::: AVAILABLE DATA :::

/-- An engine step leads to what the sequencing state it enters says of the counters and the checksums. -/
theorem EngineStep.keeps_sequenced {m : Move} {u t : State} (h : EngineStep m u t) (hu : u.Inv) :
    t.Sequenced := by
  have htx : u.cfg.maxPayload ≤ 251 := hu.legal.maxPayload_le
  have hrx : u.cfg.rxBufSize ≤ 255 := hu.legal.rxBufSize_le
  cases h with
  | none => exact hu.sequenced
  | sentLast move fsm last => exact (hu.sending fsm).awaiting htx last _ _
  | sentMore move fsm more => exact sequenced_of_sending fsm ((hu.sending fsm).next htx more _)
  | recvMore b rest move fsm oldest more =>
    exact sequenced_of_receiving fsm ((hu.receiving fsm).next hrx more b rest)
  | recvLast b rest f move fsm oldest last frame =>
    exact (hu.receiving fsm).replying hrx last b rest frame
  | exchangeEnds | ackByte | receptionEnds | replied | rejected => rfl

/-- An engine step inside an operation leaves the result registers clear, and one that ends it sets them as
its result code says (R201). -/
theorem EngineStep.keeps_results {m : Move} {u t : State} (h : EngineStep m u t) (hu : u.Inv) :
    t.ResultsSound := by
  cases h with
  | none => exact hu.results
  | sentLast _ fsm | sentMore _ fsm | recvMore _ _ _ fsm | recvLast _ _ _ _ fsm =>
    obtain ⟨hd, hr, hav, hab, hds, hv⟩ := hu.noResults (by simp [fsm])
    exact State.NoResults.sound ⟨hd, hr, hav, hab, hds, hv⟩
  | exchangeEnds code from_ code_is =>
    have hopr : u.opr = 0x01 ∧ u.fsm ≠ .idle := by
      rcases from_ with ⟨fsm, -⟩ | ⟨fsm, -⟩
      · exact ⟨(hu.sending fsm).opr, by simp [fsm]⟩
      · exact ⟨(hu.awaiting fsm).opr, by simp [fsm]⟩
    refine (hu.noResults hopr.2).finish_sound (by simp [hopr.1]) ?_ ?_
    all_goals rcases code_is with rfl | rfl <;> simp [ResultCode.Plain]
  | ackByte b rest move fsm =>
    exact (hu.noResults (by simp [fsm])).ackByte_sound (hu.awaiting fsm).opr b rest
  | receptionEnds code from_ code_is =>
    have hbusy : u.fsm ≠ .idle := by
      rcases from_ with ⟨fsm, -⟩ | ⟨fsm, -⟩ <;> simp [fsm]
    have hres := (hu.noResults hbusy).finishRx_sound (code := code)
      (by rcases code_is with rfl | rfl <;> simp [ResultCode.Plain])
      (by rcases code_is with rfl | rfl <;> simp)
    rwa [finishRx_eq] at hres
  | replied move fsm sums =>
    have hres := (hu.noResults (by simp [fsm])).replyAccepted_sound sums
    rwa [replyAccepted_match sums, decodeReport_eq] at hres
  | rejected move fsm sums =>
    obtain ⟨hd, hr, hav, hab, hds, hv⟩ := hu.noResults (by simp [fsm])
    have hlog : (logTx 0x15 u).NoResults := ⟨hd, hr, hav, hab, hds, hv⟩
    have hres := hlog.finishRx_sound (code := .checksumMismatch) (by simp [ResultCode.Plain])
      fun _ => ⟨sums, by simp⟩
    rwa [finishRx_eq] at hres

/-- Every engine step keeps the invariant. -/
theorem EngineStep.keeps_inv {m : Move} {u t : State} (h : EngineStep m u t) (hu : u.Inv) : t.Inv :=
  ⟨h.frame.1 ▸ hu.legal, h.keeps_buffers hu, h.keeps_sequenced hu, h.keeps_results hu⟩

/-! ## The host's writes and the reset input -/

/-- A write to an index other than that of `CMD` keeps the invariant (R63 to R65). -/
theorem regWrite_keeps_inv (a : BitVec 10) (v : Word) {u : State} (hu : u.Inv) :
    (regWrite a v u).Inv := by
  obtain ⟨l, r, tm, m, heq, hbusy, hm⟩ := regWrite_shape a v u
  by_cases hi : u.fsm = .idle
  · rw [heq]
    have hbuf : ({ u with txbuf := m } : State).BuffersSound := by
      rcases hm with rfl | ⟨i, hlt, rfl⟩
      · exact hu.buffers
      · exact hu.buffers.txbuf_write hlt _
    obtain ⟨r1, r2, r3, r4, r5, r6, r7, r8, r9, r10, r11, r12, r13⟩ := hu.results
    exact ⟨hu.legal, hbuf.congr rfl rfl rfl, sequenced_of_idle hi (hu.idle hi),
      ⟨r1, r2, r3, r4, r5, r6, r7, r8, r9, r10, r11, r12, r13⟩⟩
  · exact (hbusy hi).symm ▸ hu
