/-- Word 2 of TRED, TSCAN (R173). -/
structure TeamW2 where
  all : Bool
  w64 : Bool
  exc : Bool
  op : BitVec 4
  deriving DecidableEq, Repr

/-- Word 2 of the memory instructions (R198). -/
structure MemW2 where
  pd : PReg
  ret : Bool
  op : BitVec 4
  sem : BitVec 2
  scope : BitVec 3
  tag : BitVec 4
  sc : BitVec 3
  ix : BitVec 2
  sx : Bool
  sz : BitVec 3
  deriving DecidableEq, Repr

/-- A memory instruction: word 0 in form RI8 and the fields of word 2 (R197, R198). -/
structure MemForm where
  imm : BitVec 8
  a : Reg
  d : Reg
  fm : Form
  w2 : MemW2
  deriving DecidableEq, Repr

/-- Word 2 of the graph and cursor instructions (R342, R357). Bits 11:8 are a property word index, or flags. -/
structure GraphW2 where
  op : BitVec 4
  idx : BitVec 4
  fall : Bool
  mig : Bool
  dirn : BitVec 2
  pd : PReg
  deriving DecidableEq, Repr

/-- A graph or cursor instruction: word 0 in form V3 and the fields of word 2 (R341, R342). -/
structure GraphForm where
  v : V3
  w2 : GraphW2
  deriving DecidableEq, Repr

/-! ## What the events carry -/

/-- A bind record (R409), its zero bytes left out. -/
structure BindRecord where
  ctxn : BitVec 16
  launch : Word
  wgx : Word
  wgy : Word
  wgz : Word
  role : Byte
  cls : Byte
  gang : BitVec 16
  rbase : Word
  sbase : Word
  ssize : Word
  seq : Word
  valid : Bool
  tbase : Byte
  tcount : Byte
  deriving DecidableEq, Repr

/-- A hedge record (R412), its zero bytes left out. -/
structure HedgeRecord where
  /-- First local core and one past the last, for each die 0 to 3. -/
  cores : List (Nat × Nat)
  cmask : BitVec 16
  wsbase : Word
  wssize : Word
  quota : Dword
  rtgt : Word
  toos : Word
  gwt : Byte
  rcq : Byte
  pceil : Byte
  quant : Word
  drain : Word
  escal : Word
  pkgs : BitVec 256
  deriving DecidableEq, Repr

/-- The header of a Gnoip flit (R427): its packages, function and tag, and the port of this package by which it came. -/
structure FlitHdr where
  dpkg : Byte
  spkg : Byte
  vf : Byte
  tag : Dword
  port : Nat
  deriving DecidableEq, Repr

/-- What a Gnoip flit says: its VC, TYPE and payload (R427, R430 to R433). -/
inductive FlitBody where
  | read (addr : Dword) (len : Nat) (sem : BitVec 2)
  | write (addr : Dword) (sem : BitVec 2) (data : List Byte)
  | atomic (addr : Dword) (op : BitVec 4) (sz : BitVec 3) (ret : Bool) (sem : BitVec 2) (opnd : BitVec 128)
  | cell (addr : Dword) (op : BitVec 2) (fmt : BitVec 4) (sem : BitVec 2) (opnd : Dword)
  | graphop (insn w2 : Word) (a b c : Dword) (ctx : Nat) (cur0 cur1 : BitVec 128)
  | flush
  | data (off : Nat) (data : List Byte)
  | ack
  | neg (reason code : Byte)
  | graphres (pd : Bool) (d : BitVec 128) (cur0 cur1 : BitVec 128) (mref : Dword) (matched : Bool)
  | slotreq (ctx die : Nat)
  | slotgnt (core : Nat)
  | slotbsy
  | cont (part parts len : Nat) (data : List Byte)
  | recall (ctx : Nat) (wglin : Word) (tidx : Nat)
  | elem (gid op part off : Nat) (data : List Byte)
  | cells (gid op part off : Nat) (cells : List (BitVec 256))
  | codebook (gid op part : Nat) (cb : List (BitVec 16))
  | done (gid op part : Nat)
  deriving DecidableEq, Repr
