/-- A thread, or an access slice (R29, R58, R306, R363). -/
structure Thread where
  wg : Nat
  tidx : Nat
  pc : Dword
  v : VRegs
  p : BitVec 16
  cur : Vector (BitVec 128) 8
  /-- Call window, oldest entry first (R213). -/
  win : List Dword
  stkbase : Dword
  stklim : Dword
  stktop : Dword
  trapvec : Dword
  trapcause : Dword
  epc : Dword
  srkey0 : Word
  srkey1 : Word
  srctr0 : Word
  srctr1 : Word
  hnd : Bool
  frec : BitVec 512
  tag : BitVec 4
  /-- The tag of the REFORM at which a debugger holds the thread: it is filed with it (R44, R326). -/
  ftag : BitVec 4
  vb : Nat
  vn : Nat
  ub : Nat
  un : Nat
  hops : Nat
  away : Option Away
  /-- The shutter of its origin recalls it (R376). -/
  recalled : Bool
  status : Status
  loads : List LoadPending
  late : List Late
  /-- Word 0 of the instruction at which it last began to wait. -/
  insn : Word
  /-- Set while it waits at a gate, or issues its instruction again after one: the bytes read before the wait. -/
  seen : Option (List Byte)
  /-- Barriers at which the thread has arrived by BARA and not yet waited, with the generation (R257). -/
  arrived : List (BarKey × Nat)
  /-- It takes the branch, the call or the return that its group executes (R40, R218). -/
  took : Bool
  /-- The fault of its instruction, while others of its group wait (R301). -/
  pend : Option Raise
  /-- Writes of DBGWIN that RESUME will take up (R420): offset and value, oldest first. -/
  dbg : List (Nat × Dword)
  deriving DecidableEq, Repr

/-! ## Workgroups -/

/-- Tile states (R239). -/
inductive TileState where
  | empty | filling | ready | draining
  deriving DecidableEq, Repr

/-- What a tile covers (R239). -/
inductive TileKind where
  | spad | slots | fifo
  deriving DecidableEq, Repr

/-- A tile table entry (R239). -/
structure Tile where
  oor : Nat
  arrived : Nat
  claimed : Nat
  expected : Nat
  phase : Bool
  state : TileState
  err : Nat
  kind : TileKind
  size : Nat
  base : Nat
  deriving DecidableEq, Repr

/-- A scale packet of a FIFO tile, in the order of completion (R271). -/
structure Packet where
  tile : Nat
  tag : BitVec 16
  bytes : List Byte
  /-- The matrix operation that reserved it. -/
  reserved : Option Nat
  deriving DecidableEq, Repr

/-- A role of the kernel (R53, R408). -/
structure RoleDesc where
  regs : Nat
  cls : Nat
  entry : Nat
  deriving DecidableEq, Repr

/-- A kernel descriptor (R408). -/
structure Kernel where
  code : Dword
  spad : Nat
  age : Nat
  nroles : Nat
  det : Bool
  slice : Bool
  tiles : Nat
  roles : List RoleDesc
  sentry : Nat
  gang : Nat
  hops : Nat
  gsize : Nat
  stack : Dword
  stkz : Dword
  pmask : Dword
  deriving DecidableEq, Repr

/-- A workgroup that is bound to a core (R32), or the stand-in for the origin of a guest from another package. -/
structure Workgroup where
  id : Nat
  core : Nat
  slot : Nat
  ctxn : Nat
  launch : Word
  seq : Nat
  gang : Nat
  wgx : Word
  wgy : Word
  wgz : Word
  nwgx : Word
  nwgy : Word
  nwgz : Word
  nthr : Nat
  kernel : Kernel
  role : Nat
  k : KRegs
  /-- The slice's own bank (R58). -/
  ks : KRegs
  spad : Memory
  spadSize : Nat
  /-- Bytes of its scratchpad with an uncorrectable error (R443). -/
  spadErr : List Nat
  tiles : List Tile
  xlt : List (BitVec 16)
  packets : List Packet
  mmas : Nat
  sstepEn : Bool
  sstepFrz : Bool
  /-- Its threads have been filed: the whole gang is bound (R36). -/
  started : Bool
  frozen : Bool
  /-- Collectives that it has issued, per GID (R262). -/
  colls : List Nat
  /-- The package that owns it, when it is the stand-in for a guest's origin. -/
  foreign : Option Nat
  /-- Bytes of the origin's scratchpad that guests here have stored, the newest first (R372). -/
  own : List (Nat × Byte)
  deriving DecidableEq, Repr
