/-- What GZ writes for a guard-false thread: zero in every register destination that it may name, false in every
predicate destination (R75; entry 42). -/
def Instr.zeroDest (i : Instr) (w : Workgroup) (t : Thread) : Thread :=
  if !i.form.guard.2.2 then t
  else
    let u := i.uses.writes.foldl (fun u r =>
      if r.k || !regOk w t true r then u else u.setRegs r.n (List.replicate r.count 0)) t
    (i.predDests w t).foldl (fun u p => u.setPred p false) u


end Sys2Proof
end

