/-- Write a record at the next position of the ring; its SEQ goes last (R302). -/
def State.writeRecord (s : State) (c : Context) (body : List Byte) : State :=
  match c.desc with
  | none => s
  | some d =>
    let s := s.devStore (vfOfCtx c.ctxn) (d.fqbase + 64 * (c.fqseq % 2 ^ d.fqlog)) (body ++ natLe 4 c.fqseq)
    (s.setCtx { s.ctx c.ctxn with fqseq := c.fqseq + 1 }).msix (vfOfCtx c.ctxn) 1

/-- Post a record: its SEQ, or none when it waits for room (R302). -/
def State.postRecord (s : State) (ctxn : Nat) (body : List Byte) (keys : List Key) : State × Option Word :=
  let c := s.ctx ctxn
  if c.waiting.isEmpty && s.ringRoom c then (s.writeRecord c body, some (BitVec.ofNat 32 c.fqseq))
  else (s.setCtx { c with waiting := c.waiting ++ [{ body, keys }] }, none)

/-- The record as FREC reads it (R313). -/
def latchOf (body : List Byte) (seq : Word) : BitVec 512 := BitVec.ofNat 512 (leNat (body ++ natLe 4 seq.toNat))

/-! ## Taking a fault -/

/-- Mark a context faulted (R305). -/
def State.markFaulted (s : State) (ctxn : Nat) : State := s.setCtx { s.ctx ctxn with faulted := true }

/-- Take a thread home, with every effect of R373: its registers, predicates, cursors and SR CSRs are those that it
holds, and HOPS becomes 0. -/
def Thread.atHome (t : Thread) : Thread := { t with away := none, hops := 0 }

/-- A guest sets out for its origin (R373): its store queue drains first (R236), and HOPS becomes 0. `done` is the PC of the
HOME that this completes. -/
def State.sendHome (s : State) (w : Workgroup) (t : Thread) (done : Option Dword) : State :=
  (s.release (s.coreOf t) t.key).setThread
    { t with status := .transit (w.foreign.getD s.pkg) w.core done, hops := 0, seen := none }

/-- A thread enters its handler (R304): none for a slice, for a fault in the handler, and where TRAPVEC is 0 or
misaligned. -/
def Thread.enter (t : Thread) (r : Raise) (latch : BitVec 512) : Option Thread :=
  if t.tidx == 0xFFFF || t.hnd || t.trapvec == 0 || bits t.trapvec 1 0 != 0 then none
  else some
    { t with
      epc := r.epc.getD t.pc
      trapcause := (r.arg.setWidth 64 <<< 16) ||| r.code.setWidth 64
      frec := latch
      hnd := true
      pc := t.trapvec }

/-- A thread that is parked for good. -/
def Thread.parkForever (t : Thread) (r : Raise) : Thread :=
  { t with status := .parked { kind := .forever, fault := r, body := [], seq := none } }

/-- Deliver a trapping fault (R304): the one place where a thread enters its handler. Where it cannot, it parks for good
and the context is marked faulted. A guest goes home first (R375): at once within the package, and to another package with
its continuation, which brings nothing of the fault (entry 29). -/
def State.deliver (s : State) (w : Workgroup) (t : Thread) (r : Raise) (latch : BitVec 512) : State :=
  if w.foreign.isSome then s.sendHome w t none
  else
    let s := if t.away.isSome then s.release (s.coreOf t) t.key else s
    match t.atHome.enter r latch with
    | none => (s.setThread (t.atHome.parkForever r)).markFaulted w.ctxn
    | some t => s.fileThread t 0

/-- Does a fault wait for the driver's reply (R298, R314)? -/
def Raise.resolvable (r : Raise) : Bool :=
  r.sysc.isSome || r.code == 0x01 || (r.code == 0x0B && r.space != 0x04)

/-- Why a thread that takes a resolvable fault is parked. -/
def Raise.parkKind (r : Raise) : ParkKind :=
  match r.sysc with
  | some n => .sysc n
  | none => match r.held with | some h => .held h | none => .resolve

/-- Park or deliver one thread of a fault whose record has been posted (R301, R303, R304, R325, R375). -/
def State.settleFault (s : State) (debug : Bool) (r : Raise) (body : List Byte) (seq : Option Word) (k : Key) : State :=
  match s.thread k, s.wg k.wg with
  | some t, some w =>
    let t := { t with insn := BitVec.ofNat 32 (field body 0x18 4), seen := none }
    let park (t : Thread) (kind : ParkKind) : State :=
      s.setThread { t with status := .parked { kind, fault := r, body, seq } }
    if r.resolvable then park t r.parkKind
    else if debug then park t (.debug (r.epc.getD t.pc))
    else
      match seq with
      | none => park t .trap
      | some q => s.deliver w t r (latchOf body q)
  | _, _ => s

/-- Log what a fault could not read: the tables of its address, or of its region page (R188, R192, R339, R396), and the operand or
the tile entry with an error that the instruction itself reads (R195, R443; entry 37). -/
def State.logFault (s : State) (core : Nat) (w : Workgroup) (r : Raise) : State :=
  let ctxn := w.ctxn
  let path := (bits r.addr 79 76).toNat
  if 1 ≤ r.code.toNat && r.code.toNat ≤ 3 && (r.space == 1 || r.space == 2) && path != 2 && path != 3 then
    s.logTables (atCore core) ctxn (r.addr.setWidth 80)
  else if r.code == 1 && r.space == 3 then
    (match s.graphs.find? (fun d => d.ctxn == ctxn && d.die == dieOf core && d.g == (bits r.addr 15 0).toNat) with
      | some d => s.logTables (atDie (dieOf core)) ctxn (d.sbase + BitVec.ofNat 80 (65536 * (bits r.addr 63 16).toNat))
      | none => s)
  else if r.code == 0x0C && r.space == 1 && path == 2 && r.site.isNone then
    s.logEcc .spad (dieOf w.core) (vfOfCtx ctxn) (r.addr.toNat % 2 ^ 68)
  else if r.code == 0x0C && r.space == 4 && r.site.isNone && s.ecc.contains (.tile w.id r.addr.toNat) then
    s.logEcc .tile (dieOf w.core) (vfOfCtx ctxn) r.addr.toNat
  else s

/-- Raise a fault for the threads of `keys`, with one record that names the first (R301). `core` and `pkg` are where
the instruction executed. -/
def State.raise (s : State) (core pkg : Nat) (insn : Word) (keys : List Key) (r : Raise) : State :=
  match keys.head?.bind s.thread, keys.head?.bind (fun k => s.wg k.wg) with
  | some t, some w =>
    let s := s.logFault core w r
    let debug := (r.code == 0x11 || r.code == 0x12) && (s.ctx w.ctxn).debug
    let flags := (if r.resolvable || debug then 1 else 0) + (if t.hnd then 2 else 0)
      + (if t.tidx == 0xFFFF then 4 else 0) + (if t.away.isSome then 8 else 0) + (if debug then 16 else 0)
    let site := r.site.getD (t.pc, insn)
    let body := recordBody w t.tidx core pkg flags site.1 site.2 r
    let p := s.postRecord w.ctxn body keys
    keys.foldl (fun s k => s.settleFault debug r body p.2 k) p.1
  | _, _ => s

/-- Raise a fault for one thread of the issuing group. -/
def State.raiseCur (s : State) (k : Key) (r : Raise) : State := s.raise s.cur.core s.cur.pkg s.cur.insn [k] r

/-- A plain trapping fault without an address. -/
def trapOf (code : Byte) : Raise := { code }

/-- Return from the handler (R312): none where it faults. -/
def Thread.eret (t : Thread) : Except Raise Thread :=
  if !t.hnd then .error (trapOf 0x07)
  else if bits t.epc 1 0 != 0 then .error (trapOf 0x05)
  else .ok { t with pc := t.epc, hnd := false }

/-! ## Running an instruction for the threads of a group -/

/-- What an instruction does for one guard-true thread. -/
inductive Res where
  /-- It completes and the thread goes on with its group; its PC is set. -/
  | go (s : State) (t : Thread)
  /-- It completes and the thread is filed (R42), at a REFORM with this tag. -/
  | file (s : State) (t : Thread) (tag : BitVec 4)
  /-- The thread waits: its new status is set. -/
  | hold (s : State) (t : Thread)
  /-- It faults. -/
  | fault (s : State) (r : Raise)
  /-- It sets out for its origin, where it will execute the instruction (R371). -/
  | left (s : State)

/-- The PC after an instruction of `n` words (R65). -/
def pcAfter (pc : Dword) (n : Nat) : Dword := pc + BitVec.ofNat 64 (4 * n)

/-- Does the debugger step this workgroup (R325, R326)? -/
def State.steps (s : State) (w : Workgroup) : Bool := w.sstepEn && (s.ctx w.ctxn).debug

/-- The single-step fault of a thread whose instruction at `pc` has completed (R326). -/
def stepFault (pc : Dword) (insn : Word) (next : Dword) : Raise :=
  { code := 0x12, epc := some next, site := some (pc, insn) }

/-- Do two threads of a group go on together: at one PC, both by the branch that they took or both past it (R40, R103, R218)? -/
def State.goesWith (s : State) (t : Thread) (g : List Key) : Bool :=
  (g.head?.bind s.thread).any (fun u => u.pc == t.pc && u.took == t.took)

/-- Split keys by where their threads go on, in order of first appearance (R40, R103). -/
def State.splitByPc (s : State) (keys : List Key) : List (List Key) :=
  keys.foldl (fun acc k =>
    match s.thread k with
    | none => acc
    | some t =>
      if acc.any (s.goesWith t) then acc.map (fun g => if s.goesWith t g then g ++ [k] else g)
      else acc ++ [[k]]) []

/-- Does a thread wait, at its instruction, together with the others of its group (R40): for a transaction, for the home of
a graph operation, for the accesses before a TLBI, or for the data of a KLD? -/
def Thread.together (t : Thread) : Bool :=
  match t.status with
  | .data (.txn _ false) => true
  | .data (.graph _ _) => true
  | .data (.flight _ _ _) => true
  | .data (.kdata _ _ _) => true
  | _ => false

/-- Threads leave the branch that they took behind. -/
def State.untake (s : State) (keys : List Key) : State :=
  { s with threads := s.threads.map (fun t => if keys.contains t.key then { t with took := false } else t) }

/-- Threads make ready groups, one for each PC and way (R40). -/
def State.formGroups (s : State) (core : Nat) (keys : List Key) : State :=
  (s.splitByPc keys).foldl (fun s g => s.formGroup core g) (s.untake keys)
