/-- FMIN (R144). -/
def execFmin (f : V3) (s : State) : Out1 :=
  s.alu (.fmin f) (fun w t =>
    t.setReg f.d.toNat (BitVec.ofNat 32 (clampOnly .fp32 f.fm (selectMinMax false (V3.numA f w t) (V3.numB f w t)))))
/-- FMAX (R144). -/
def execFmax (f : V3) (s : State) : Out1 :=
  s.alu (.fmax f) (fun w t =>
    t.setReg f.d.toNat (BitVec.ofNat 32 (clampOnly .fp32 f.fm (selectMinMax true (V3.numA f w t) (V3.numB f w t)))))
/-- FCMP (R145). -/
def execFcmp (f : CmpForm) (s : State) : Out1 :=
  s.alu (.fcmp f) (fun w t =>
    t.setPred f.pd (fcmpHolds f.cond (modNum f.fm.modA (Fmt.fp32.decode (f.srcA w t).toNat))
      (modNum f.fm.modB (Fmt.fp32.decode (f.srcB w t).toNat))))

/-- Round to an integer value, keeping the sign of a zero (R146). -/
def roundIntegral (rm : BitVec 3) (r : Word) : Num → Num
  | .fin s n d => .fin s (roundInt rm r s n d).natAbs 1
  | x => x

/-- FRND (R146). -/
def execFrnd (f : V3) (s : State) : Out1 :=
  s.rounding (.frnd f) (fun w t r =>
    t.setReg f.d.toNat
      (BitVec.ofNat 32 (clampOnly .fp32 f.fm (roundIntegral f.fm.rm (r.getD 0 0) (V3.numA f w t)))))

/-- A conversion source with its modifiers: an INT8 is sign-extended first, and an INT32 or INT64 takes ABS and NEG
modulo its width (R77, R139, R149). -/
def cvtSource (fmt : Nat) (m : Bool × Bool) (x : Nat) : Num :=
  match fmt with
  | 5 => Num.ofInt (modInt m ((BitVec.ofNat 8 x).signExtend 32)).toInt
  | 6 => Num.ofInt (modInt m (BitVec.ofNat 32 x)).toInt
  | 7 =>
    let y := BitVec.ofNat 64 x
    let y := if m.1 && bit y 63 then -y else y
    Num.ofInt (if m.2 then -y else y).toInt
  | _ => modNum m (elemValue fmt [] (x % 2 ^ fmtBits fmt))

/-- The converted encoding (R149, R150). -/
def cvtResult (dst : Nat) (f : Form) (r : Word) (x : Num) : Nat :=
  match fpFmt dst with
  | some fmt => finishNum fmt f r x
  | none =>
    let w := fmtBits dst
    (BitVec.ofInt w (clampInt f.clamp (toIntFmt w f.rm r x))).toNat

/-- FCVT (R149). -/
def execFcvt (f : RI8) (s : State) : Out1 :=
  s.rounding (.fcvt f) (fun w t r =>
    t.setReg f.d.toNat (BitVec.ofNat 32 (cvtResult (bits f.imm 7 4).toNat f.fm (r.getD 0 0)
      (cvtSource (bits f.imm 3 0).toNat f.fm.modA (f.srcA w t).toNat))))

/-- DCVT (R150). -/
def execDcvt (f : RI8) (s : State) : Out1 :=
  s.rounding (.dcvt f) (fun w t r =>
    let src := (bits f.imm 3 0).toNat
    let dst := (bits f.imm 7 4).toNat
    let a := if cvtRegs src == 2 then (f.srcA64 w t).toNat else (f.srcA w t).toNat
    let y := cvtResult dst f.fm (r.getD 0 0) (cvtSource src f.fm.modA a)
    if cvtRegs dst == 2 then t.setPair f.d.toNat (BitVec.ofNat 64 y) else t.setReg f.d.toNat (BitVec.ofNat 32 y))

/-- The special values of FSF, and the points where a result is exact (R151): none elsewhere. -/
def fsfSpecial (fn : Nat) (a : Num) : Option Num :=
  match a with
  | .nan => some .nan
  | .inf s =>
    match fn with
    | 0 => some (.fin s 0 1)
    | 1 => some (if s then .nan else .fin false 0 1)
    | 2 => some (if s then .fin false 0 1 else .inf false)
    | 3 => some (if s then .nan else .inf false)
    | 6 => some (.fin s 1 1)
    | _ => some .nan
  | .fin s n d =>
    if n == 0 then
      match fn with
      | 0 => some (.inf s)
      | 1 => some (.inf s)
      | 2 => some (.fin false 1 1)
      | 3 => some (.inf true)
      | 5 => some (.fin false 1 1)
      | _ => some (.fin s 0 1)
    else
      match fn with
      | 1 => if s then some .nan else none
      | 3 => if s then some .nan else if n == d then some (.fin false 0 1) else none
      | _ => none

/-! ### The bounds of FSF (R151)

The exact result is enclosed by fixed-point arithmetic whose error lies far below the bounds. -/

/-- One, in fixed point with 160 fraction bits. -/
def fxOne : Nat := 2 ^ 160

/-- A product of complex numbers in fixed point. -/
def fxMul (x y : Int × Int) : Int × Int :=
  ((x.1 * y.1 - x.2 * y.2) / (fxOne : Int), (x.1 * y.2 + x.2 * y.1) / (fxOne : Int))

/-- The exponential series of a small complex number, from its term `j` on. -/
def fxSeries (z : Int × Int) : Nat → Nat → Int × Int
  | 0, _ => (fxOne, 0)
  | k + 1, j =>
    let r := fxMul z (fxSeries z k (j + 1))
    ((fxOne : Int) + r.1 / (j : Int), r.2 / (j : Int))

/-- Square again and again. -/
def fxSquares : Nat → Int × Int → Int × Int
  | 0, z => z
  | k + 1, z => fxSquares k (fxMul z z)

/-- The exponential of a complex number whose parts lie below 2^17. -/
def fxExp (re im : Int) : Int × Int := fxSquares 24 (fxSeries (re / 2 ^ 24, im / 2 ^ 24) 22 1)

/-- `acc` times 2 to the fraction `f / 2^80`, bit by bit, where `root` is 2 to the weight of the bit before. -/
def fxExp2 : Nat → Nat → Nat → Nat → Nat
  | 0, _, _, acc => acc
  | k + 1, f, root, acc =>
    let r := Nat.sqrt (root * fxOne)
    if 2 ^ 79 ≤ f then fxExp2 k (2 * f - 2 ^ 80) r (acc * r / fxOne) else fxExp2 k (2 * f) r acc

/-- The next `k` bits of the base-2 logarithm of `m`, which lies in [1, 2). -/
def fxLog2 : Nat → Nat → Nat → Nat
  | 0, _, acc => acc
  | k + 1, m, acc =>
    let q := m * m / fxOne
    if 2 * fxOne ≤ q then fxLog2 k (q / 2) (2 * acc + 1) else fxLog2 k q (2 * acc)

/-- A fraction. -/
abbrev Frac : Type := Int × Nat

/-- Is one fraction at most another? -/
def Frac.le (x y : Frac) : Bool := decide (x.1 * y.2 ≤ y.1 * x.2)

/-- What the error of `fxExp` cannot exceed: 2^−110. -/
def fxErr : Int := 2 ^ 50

:::

▸ **REQUIRED ACTION**
Repeat, character for character, the lines of the material above from the line with "keys.foldl (fun s" through the line with "inductive Res where".

▸ **ANSWER TO THIS EXERCISE**
    keys.foldl (fun s k => s.settleFault debug r body p.2 k) p.1
  | _, _ => s

/-- Raise a fault for one thread of the issuing group. -/
def State.raiseCur (s : State) (k : Key) (r : Raise) : State := s.raise s.cur.core s.cur.pkg s.cur.insn [k] r

/-- A plain trapping fault without an address. -/
def trapOf (code : Byte) : Raise := { code }

/-- Return from the handler (R312): none where it faults. -/
def Thread.eret (t : Thread) : Except Raise Thread :=
  if !t.hnd then .error (trapOf 0x07)
  else if bits t.epc 1 0 != 0 then .error (trapOf 0x05)
  else .ok { t with pc := t.epc, hnd := false }

/-! ## Running an instruction for the threads of a group -/

/-- What an instruction does for one guard-true thread. -/
inductive Res where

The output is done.